The 2nd Queen Victoria's Own Rajput Light Infantry, commonly shortened to 2nd Rajputs, was a regiment of the British Indian Army. Raised in 1798, it was amalgamated with five other Rajput regiments in 1922.

==History==
The British East India Company raised a 2nd Battalion for the 15th Regiment of Bengal Native Infantry (BNI) in 1798. As such, it fought at Delhi, Laswari, Deeg, and Bharatpur.
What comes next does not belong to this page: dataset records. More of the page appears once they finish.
/-- A slot image as the checks of R559 and R560 find it: SLOT_SEQ and the rollback values of its directory; which checks fail (bit 0 the signature or
the layout, bit 1 the Strongroom firmware's digest, bit 2 a later entry's, bit 3 the binding table's digest or its rules (R357, R432), bit 4 PART or
FMT); versions; whether it carries a debug key; and the entries the model uses: binding table, data rate (R145), boot settings (regions as number, ORDER,
Folio, base and size in MiB; move pool in granules and arena and code store in MiB, 0 for the default; votes of voter 67). -/
structure FwSlot where
  seq : Nat
  strgRollback : Nat
  damathRollback : Nat
  bad : Nat
  strgVersion : Nat
  damathVersion : Nat
  touchVersion : Nat
  hapticVersion : Nat
  debugKey : Bool
  binding : Binding
  rate : Nat
  regions : List (Nat × Nat × Bool × Nat × Nat)
  movePool : Nat
  arenaMib : Nat
  codeMib : Nat
  votes67 : Nat
  deriving DecidableEq, Repr

/-- What a loop period of a haptic channel measures (R398 to R412): the residual acceleration in mg and the phase of the residual motion in
1/16,000 cycle; the capacitance the charge drawn since the start of drive shows; a current-limit trip; whether the drive needed more than
it may, whether it stood at VMAX, whether the response was below a quarter of its target; whether an accelerometer sample came in time; the
full cycles of drive above 10 % of VMAX that ended. -/
structure HapMeas where
  residual : Nat
  angle : Nat
  capNf : Nat
  trip : Bool
  limited : Bool
  atVmax : Bool
  weak : Bool
  sample : Bool
  cycles : Nat
  deriving DecidableEq, Repr


/-- What a sweep measures of a byte lane (R156, R159): width in taps, height in Vref steps, and the midpoint of the eye as delay and Vref code. -/
structure Eye where
  width : Nat
  height : Nat
  delay : Nat
  vref : Nat
  deriving DecidableEq, Repr

/-- A block that a resolve writes (R216, R232): its target record (0 to 8), or 16 and the record for its RESOLVE; its place; whether no fragment
touched it; the channels of its 64 pixels, row by row, sample by sample. -/
structure BlockOut where
  target : Nat
  bx : Nat
  y : Nat
  cleared : Bool
  px : List (List Nat)
  deriving DecidableEq, Repr

/-- A node a ray query reaches (R242 to R244): the object's handle, the LEVEL its tree must have, the reference followed (0: the header), the box
levels within the tree, the visits of the query so far. -/
structure BvhVisit where
  handle : Nat
  level : Nat
  ref : Nat
  depth : Nat
  visits : Nat
  deriving DecidableEq, Repr

/-- What the texture and traversal units met while a pass or dispatch ran: texel accesses of tiles that were not resident (object, tile), invalid
blocks read (object, offset of the metadata byte), nodes reached, ray queries completed. -/
structure UnitsSaw where
  misses : List (Nat × Nat)
  badBlocks : List (Nat × Nat)
  nodes : List BvhVisit
  queries : Nat
  deriving DecidableEq, Repr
For its service under General Lake during the Second Anglo-Maratha War, the battalion was granted an honorary colour; an additional jemadar was employed on its strength to carry it.

The battalion was separated from the 15th in 1828, to form the 31st Bengal Native Infantry. Its first campaign as a regiment was in 1839, in the First Anglo-Afghan War. The regiment fought at Kalat, a fortress captured on 13 November. Three battle honours were awarded during the Second Anglo-Sikh War, two for the battles of Chillianwala and Gujarat.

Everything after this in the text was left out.